▶ [Assignment]: Show every line of the records below that contains the word "part".

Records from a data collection
______________________________
-- ==== Sys2Proof/Machine/ObjDev.lean ====
section
/-! DEFINITION. The object tables of the spec, as rows: R11, R20, R36, R59, R94, R117 (Tables 1.5, 1.9, 2.4, 3.6, 5.8, 6.10).
One row for a run of subindices with the same attributes; subindex 0x00 of a record (R39) is not listed, `countRow` gives it. -/

namespace Sys2Proof.Machine

/-- Rows of the object tables (Dev, part 0). -/
def rowsDev0 : List ObjRow := [
  ⟨Ix.GTH_STATUS, 1, 0x1, 0, 0, .u16, .ro, .dash, .none, false, [1], .whole, .none⟩,
  ⟨Ix.GTH_CRC_ERR_TX, 1, 0x1, 1, 1, .u32, (.clr .integrator), .live, .none, false, [0], .whole, .none⟩,
  ⟨Ix.GTH_CRC_ERR_RX, 1, 0x1, 2, 2, .u32, (.clr .integrator), .live, .none, false, [0], .whole, .none⟩,
  ⟨Ix.GTH_RESENDS, 1, 0x1, 0, 0, .u32, (.clr .integrator), .live, .none, false, [0], .whole, .none⟩,
  ⟨Ix.GTH_PARITY_ERR, 1, 0x1, 0, 0, .u32, (.clr .integrator), .live, .none, false, [0], .whole, .none⟩,
  ⟨Ix.GTH_RESTARTS, 1, 0x1, 0, 0, .u32, (.clr .integrator), .live, .none, false, [0], .whole, .none⟩,
  ⟨Ix.PAC_TIME, 1, 0x1, 0, 0, .time64, .ro, .dash, .none, false, [0], .whole, .none⟩,
  ⟨Ix.PAC_SOURCE, 1, 0x1, 0, 0, .u8, (.rw .integrator), .frozen, .allAxes, true, [0], .within [(0, 1)], .none⟩,
  ⟨Ix.PAC_SOURCE_ACTIVE, 1, 0x1, 0, 0, .u8, .ro, .dash, .none, false, [0], .whole, .none⟩,
  ⟨Ix.PAC_DL_STEPS, 1, 0x1, 0, 0, .u16, .ro, .dash, .none, false, [0], .whole, .none⟩,
  ⟨Ix.PAC_DL_CAL_COUNT, 1, 0x1, 0, 0, .u32, .ro, .dash, .none, false, [0], .whole, .none⟩,
  ⟨Ix.AX_SHUNT, 8, 0x200, 0, 0, .u32, (.rw .integrator), .staged, .none, true, [0x3E8], .within [(100, 1000000)], .none⟩,
  ⟨Ix.AX_I_BASE, 8, 0x200, 0, 0, .u32, .ro, .dash, .none, false, [0x3938700], .whole, .none⟩,
  ⟨Ix.AX_V_BASE, 8, 0x200, 0, 0, .u32, (.rw .integrator), .staged, .none, true, [0], .within [(0, 0), (1000, 84000)], .none⟩,
  ⟨Ix.AX_V_BASE_ACTIVE, 8, 0x200, 0, 0, .u32, .ro, .dash, .none, false, [0], .whole, .none⟩,
  ⟨Ix.AX_W_BASE, 8, 0x200, 0, 0, .u32, (.rw .integrator), .staged, .none, true, [0x7A120], .within [(1000, 3000000)], .none⟩,
  ⟨Ix.AX_K_ANGLE, 8, 0x200, 0, 0, .u32, .ro, .dash, .none, false, [0], .whole, .none⟩,
  ⟨Ix.AX_SAT, 8, 0x200, 0, 0, .u16, (.clr .operator), .live, .none, false, [0], .whole, .none⟩,
  ⟨Ix.AX_SAT_COUNT, 8, 0x200, 0, 0, .u32, (.clr .integrator), .live, .none, false, [0], .whole, .none⟩,
  ⟨Ix.AX_BASE_COMMIT, 8, 0x200, 0, 0, .u8, (.rw .integrator), .live, .none, false, [0], .within [(1, 2)], .none⟩,
  ⟨Ix.DEV_VENDOR_ID, 1, 0x1, 0, 0, .u32, .ro, .dash, .none, false, [0xDECF], .whole, .none⟩,
  ⟨Ix.DEV_PRODUCT, 1, 0x1, 0, 0, .string, .ro, .dash, .none, false, [0], .whole, .none⟩,
  ⟨Ix.DEV_SILICON, 1, 0x1, 0, 0, .u16, .ro, .dash, .none, false, [0], .whole, .none⟩,
  ⟨Ix.DEV_SERIAL, 1, 0x1, 0, 0, .u64, .ro, .dash, .none, false, [0], .whole, .none⟩]

/-- Rows of the object tables (Dev, part 1). -/
def rowsDev1 : List ObjRow := [
  ⟨Ix.DEV_FW_VERSION, 1, 0x1, 0, 0, .u32, .ro, .dash, .none, false, [0], .whole, .none⟩,
  ⟨Ix.DEV_FW_BANK, 1, 0x1, 0, 0, .u8, .ro, .dash, .none, false, [0], .whole, .none⟩,
  ⟨Ix.DEV_ROM_VERSION, 1, 0x1, 0, 0, .u32, .ro, .dash, .none, false, [0], .whole, .none⟩,
  ⟨Ix.DEV_DICT_VERSION, 1, 0x1, 0, 0, .u16, .ro, .dash, .none, false, [0], .whole, .none⟩,
  ⟨Ix.DEV_STATE, 1, 0x1, 0, 0, .u8, .ro, .dash, .none, false, [0], .whole, .none⟩,
  ⟨Ix.DEV_AXES_ENABLED, 1, 0x1, 0, 0, .u8, .ro, .dash, .none, false, [0], .whole, .none⟩,
  ⟨Ix.DEV_SESSION_IDLE, 1, 0x1, 0, 0, .u16, (.rw .integrator), .live, .none, true, [30], .within [(1, 600)], .none⟩,
  ⟨Ix.DEV_SESSION_ROLE, 1, 0x1, 0, 0, .u8, .ro, .dash, .none, false, [0], .whole, .none⟩,
  ⟨Ix.DEV_SESSIONS_OPEN, 1, 0x1, 0, 0, .u8, .ro, .dash, .none, false, [0], .whole, .none⟩,
  ⟨Ix.DEV_LAST_REJECT, 1, 0x1, 0, 0, .u8, .ro, .dash, .none, false, [5], .whole, .none⟩,
  ⟨Ix.DEV_LAST_REJECT, 1, 0x1, 1, 1, .u16, .ro, .dash, .none, false, [0], .whole, .none⟩,
  ⟨Ix.DEV_LAST_REJECT, 1, 0x1, 2, 5, .u8, .ro, .dash, .none, false, [0], .whole, .none⟩,
  ⟨Ix.DEV_RESTORE_DEFAULTS, 1, 0x1, 0, 0, .u8, (.wo .integrator), .frozen, .allAxes, false, [0], .within [(1, 1)], .none⟩,
  ⟨Ix.DEV_REQ_COUNT, 1, 0x1, 0, 0, .u32, (.clr .integrator), .live, .none, false, [0], .whole, .none⟩,
  ⟨Ix.DEV_ERR_COUNT, 1, 0x1, 0, 0, .u32, (.clr .integrator), .live, .none, false, [0], .whole, .none⟩,
  ⟨Ix.STO_POST, 1, 0x1, 0, 0, .u8, (.rw .integrator), .live, .none, false, [0], .within [(1, 1)], .none⟩,
  ⟨Ix.SUP_STATUS, 1, 0x1, 0, 0, .u16, .ro, .dash, .none, false, [0], .whole, .none⟩,
  ⟨Ix.SUP_VBAT, 1, 0x1, 0, 0, .u16, .ro, .dash, .none, false, [0], .whole, .none⟩,
  ⟨Ix.SUP_VIO, 1, 0x1, 0, 0, .u16, .ro, .dash, .none, false, [0], .whole, .none⟩,
  ⟨Ix.SUP_VGD, 1, 0x1, 0, 0, .u16, .ro, .dash, .none, false, [0], .whole, .none⟩,
  ⟨Ix.SUP_VCC5, 1, 0x1, 0, 0, .u16, .ro, .dash, .none, false, [0], .whole, .none⟩,
  ⟨Ix.SUP_VHOLD, 1, 0x1, 0, 0, .u16, .ro, .dash, .none, false, [0], .whole, .none⟩,
  ⟨Ix.SUP_HOLD_CAP, 1, 0x1, 0, 0, .u16, .ro, .dash, .none, false, [0], .whole, .none⟩,
  ⟨Ix.SUP_VBAT_NOMINAL, 1, 0x1, 0, 0, .u32, (.rw .integrator), .frozen, .allAxes, true, [0x2EE0], .within [(6000, 60000)], .none⟩]

/-- Rows of the object tables (Dev, part 2). -/
def rowsDev2 : List ObjRow := [
  ⟨Ix.SUP_BOW_LEVEL, 1, 0x1, 0, 0, .u32, (.rw .integrator), .live, .none, true, [0x1770], .within [(5600, 50000)], .none⟩,
  ⟨Ix.SUP_RESET_CAUSE, 1, 0x1, 0, 0, .u16, (.clr .integrator), .live, .none, false, [0], .whole, .none⟩,
  ⟨Ix.SUP_RESET_COUNT, 1, 0x1, 0, 0, .u32, (.clr .integrator), .live, .none, false, [0], .whole, .none⟩,
  ⟨Ix.SUP_RESET, 1, 0x1, 0, 0, .u8, (.wo .integrator), .frozen, .allAxes, false, [0], .within [(1, 1)], .none⟩,
  ⟨Ix.SUP_BOOT_TIME, 1, 0x1, 0, 0, .u32, .ro, .dash, .none, false, [0], .whole, .none⟩,
  ⟨Ix.SUP_CHECKPOINTS, 1, 0x1, 0, 0, .u32, .ro, .dash, .none, false, [0], .whole, .none⟩,
  ⟨Ix.SUP_PACE_REQ, 1, 0x1, 0, 0, .u8, (.rw .operator), .live, .none, false, [1], .within [(0, 2)], .none⟩,
  ⟨Ix.SUP_PACE_ACTIVE, 1, 0x1, 0, 0, .u8, .ro, .dash, .none, false, [1], .whole, .none⟩,
  ⟨Ix.SUP_PACE_BOOT, 1, 0x1, 0, 0, .u8, (.rw .integrator), .live, .none, true, [1], .within [(0, 2)], .none⟩,
  ⟨Ix.SUP_PACE_CHANGES, 1, 0x1, 0, 0, .u32, (.clr .integrator), .live, .none, false, [0], .whole, .none⟩,
  ⟨Ix.SUP_SLEEP, 1, 0x1, 0, 0, .u8, (.wo .operator), .frozen, .allAxes, false, [0], .within [(1, 1)], .none⟩,
  ⟨Ix.SUP_WAKE_EN, 1, 0x1, 0, 0, .u8, (.rw .integrator), .live, .none, true, [3], .within [(0, 31)], .none⟩,
  ⟨Ix.SUP_WAKE_PIN_MODE, 1, 0x1, 0, 0, .u8, (.rw .integrator), .live, .none, true, [0], .within [(0, 2)], .none⟩,
  ⟨Ix.SUP_WAKE_TIMER, 1, 0x1, 0, 0, .u16, (.rw .integrator), .live, .none, true, [0], .whole, .none⟩,
  ⟨Ix.SUP_WAKE_CAUSE, 1, 0x1, 0, 0, .u8, .ro, .dash, .none, false, [255], .whole, .none⟩,
  ⟨Ix.SUP_BOOT_BANK_PREF, 1, 0x1, 0, 0, .u8, (.rw .custodian), .frozen, .allAxes, false, [0], .within [(0, 1)], .none⟩,
  ⟨Ix.SUP_BOOT_TRIAL, 1, 0x1, 0, 0, .u8, .ro, .dash, .none, false, [0], .whole, .none⟩,
  ⟨Ix.STO_LEDGER_HEAD, 1, 0x1, 0, 0, .u32, .ro, .dash, .none, false, [0], .whole, .none⟩,
  ⟨Ix.STO_LEDGER_STATUS, 1, 0x1, 0, 0, .u16, .ro, .dash, .none, false, [0], .whole, .none⟩,
  ⟨Ix.STO_POST_TIME, 1, 0x1, 0, 0, .u32, .ro, .dash, .none, false, [0], .whole, .none⟩,
  ⟨Ix.STO_DIVERGED, 1, 0x1, 0, 0, .u16, (.clr .integrator), .live, .none, false, [0], .whole, .none⟩,
  ⟨Ix.STO_RECORDS_LOST, 1, 0x1, 0, 0, .u16, .ro, .dash, .none, false, [0], .whole, .none⟩,
  ⟨Ix.STO_CP_SERIAL, 1, 0x1, 0, 0, .u32, .ro, .dash, .none, false, [0], .whole, .none⟩,
  ⟨Ix.STO_CAL_RECORD, 1, 0x1, 0, 0, .blob, (.rw .integrator), .frozen, .allAxes, true, [0], .whole, .none⟩]

/-- Rows of the object tables (Dev, part 3). -/
def rowsDev3 : List ObjRow := [
  ⟨Ix.STO_CAL_ORIGIN, 1, 0x1, 0, 0, .u8, .ro, .dash, .none, false, [0], .whole, .none⟩,
  ⟨Ix.STO_CAL_WRITES, 1, 0x1, 0, 0, .u32, .ro, .dash, .none, false, [0], .whole, .none⟩,
  ⟨Ix.STO_OTP_SEL, 1, 0x1, 0, 0, .u8, (.rw .integrator), .live, .none, false, [0], .whole, .none⟩,
  ⟨Ix.STO_OTP_WORD, 1, 0x1, 0, 0, .u8, .ro, .dash, .none, false, [4], .whole, .none⟩,
  ⟨Ix.STO_OTP_WORD, 1, 0x1, 1, 1, .u32, .ro, .dash, .none, false, [0], .whole, .none⟩,
  ⟨Ix.STO_OTP_WORD, 1, 0x1, 2, 3, .u8, .ro, .dash, .none, false, [0], .whole, .none⟩,
  ⟨Ix.STO_OTP_WORD, 1, 0x1, 4, 4, .u64, .ro, .dash, .none, false, [0], .whole, .none⟩,
  ⟨Ix.STO_OTP_BANKS, 1, 0x1, 0, 0, .u32, .ro, .dash, .none, false, [0x4000_0000], .whole, .none⟩,
  ⟨Ix.STO_OTP_PROG_ADDR, 1, 0x1, 0, 0, .u8, (.rw .custodian), .live, .none, false, [0], .whole, .none⟩,
  ⟨Ix.STO_OTP_PROG_DATA, 1, 0x1, 0, 0, .u32, (.wo .custodian), .live, .none, false, [0], .whole, .none⟩,
  ⟨Ix.STO_OTP_PROG_CMD, 1, 0x1, 0, 0, .u8, (.wo .custodian), .frozen, .allAxes, false, [0], .within [(1, 4)], .none⟩,
  ⟨Ix.STO_OTP_PROG_STATUS, 1, 0x1, 0, 0, .u8, .ro, .dash, .none, false, [0], .whole, .none⟩]

/-- All rows of the tables named above. -/
def rowsDev : List ObjRow := rowsDev0 ++ rowsDev1 ++ rowsDev2 ++ rowsDev3

end Sys2Proof.Machine
end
______________________________
▶ [Solution]:
/-- Rows of the object tables (Dev, part 0). -/
/-- Rows of the object tables (Dev, part 1). -/
/-- Rows of the object tables (Dev, part 2). -/
/-- Rows of the object tables (Dev, part 3). -/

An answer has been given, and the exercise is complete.